# Stored data:
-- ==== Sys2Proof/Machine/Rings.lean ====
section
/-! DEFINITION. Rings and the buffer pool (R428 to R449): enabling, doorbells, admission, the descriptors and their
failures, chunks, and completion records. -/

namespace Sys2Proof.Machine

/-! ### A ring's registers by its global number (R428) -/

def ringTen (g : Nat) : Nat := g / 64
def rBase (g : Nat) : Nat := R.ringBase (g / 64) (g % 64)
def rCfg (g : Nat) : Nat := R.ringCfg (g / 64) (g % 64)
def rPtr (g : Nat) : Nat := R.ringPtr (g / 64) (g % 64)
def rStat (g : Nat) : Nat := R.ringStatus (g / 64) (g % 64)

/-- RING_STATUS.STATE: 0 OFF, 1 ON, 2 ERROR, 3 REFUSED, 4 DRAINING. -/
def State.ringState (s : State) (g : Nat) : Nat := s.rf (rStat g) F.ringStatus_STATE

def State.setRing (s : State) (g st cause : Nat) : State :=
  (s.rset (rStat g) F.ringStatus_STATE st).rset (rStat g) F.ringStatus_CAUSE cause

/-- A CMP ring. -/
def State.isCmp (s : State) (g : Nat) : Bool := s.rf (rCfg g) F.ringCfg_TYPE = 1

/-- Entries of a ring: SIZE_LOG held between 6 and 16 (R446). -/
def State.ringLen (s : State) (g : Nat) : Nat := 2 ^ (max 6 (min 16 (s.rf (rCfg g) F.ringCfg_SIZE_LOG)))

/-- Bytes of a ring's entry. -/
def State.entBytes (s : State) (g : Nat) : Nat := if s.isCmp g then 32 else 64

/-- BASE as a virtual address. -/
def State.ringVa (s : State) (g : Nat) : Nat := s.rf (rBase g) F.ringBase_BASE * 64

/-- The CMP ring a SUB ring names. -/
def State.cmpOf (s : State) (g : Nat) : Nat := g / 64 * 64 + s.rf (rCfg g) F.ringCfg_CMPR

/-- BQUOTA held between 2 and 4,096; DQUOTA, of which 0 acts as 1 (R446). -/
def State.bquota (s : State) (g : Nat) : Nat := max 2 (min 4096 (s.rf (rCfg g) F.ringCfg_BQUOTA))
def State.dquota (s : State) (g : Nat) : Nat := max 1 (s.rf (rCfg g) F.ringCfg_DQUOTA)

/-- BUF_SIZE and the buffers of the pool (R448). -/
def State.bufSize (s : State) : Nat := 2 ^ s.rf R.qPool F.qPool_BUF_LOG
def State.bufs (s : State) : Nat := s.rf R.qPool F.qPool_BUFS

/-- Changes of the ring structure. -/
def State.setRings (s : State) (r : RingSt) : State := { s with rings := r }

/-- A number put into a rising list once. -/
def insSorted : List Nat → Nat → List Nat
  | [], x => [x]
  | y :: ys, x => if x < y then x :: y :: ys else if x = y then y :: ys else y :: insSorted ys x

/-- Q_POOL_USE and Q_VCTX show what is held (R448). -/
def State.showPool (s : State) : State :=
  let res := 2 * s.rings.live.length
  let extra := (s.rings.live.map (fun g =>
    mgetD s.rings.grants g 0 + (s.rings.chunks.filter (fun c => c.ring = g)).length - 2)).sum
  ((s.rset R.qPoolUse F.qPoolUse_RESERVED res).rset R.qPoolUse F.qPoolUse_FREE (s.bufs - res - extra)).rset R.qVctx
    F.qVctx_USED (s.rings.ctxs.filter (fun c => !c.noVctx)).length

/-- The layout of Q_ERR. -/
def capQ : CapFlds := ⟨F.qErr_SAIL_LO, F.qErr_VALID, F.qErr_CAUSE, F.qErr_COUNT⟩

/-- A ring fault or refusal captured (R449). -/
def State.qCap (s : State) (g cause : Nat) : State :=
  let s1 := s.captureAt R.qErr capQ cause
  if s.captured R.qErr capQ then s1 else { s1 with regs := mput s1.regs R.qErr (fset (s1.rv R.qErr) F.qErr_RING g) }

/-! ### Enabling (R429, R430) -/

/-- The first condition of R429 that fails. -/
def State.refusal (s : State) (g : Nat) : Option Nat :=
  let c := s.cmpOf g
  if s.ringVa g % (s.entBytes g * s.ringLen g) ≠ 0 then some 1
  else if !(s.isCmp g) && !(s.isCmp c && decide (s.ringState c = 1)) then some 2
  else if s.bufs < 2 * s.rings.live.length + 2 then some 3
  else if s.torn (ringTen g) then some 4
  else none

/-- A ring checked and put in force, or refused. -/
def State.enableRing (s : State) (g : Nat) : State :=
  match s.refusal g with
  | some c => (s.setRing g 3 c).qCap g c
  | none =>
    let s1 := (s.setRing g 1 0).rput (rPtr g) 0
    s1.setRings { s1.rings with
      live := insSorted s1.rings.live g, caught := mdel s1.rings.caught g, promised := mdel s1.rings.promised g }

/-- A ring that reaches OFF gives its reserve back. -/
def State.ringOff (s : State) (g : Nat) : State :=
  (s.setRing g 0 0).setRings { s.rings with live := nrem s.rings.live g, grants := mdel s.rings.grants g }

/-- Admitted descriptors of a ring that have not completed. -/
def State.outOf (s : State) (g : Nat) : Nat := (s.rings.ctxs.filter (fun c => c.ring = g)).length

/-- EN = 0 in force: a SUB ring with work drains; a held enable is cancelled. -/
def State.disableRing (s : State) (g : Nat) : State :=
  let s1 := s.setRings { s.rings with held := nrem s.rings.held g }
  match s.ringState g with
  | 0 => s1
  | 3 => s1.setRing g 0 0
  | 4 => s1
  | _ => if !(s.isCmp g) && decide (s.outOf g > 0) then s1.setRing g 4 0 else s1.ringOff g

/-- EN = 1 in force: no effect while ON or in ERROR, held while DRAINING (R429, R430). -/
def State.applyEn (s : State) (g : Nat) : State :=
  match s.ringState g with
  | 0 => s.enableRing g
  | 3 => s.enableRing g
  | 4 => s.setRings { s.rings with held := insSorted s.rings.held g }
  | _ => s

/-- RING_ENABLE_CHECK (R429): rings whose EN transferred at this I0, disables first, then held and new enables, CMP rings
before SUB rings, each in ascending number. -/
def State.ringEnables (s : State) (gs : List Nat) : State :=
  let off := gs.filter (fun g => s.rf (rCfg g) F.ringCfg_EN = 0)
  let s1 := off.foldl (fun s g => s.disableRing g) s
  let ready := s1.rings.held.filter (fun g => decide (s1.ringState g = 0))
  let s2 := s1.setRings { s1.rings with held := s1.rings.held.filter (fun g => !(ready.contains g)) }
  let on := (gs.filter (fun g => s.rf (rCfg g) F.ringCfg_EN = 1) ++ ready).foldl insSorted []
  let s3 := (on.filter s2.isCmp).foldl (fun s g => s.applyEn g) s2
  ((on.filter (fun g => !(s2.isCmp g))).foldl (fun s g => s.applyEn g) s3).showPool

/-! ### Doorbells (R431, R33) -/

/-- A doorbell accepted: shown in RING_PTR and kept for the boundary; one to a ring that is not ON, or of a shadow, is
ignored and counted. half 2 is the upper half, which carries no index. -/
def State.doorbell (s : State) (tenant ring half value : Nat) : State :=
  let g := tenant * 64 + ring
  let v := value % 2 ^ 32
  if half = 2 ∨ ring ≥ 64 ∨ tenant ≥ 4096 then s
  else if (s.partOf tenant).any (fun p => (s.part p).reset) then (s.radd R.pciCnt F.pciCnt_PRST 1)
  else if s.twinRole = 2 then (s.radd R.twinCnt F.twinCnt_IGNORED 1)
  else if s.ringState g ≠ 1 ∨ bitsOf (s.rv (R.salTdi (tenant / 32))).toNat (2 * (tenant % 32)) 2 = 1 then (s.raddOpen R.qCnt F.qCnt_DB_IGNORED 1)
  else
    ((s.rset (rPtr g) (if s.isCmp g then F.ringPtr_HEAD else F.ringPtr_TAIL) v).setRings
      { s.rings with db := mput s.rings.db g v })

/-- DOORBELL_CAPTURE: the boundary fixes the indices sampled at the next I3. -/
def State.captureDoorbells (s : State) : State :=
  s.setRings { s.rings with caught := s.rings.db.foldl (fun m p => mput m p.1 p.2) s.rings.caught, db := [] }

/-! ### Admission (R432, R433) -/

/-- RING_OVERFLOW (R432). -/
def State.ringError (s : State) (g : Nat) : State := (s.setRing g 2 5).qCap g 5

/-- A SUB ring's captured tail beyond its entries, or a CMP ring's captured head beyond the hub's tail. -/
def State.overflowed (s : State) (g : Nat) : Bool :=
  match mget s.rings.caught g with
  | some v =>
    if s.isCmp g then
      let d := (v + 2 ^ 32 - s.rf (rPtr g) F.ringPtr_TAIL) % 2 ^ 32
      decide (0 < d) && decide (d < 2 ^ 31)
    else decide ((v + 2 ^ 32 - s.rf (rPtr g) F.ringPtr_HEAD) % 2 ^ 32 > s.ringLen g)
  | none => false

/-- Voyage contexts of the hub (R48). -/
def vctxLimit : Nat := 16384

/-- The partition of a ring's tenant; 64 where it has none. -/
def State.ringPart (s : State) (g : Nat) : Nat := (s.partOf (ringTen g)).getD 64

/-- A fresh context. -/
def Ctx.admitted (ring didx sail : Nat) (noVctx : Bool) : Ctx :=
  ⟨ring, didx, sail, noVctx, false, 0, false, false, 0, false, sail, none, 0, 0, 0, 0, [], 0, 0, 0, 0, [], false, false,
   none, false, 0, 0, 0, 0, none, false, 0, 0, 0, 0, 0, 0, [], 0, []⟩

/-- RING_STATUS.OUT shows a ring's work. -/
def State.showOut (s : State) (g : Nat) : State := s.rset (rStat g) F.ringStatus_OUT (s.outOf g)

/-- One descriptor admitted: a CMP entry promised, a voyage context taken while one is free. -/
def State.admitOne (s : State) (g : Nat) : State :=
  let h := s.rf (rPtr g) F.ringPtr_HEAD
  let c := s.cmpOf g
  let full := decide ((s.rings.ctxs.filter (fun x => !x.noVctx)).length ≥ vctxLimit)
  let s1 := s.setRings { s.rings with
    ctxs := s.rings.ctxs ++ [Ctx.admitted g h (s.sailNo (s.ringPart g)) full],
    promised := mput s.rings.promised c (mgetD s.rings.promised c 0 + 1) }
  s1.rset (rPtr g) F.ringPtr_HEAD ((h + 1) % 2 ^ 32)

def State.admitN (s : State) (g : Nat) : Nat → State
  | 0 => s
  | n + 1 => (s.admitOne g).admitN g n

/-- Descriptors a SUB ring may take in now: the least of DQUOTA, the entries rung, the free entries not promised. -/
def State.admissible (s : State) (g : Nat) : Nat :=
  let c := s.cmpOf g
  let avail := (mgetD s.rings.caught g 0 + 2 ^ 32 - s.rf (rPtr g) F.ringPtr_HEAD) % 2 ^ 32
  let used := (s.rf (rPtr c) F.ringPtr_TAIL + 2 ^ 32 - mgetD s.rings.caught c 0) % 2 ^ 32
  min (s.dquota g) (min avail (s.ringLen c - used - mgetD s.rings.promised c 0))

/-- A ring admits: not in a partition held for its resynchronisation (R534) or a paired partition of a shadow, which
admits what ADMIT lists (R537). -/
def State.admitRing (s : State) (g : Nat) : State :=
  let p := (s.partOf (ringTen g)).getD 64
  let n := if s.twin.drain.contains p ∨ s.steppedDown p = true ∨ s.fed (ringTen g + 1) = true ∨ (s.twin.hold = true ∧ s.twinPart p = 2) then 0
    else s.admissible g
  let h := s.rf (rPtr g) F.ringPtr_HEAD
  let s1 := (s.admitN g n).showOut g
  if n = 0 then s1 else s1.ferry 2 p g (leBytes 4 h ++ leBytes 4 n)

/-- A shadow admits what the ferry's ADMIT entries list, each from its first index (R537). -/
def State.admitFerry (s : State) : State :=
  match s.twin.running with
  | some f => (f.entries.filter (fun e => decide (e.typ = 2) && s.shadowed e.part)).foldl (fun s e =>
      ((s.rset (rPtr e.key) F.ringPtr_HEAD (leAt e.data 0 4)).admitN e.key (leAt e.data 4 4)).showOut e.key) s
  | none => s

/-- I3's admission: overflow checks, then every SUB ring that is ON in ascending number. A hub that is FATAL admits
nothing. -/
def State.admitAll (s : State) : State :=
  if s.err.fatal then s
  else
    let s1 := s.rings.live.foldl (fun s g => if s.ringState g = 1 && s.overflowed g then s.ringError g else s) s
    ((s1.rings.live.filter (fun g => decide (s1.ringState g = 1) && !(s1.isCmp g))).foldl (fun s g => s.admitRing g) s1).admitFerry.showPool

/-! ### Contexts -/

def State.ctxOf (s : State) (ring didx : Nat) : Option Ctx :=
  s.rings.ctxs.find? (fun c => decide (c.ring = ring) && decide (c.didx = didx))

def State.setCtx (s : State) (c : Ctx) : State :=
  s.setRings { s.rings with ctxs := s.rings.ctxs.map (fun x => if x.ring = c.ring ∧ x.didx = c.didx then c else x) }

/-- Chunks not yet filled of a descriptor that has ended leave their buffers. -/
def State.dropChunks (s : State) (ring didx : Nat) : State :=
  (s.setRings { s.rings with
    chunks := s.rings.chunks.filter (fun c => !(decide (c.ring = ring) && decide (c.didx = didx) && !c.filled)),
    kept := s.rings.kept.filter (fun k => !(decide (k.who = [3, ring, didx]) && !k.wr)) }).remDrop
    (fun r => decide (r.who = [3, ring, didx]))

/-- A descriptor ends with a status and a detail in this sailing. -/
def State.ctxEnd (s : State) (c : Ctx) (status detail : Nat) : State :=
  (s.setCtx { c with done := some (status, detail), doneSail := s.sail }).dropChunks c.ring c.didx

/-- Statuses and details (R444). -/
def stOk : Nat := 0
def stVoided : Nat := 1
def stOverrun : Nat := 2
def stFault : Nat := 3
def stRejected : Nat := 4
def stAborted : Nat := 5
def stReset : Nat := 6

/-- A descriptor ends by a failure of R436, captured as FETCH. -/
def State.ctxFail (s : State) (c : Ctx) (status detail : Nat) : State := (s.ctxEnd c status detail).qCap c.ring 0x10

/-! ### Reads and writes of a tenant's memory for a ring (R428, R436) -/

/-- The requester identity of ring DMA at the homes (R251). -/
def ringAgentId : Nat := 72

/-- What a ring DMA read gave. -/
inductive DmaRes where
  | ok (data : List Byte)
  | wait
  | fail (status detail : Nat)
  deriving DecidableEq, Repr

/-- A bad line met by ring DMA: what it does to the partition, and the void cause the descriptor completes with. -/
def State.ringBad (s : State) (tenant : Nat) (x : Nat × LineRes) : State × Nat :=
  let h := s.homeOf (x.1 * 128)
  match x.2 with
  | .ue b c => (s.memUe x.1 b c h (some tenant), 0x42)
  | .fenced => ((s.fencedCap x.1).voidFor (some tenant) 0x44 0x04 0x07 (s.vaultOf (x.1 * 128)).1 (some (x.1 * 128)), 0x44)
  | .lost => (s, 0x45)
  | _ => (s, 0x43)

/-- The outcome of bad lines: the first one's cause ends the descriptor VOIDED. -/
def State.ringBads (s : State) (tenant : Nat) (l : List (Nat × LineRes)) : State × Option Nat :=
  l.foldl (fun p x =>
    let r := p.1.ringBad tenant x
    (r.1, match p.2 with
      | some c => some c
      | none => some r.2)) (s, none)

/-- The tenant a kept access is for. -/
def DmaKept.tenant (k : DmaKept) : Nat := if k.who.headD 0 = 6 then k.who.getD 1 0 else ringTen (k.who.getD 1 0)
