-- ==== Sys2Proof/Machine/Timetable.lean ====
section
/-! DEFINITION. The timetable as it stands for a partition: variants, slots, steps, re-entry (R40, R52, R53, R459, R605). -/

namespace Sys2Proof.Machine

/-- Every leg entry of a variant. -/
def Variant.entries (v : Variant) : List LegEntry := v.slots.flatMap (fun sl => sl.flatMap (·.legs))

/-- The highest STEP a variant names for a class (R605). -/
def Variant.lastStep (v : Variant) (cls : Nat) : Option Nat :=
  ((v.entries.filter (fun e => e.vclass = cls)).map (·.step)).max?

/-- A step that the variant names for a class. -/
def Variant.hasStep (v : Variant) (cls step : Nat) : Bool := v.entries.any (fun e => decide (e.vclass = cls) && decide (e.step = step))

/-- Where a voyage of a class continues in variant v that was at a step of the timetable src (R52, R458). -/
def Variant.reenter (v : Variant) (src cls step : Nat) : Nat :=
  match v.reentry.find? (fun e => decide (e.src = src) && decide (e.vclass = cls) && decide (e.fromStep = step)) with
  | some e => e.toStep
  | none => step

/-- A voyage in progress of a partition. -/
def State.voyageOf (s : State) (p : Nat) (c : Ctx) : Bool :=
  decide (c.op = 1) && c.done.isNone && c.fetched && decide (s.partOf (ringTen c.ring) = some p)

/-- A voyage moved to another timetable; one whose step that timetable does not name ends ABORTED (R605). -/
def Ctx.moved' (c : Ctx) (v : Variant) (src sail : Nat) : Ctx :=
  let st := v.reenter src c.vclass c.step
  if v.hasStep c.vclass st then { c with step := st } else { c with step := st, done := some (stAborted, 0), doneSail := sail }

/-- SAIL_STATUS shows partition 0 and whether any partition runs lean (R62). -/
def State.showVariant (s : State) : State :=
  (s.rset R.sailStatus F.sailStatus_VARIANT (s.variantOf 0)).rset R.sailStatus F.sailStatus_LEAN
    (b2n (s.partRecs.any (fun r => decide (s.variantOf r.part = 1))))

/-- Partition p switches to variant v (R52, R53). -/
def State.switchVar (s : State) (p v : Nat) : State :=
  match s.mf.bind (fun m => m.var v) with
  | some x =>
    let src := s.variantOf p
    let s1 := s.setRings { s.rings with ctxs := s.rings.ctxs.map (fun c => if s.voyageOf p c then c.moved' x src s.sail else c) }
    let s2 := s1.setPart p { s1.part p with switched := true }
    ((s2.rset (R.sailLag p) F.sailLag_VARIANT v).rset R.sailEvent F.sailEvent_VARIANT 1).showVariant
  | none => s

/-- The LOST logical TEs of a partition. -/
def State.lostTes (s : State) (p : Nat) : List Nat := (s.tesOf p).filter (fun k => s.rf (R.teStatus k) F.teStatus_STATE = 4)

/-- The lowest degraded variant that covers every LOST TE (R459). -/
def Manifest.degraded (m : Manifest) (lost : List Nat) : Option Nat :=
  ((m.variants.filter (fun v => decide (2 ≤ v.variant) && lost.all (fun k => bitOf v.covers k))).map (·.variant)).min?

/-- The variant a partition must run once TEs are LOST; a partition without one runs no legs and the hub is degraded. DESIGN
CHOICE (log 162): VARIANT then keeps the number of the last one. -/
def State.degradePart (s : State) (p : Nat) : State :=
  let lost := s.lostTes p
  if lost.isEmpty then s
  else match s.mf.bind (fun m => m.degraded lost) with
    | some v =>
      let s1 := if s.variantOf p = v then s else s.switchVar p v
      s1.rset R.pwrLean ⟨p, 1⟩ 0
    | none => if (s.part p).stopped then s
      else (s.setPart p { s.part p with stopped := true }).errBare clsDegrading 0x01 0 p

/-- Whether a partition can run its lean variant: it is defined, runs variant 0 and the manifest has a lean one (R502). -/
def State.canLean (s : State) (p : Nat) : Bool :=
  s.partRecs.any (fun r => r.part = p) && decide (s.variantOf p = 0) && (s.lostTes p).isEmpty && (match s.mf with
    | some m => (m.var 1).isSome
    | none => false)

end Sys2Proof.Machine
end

# Task to carry out:
Filter the entries above and keep only the lines with the word "bind".

# Answer box:
  match s.mf.bind (fun m => m.var v) with
  else match s.mf.bind (fun m => m.degraded lost) with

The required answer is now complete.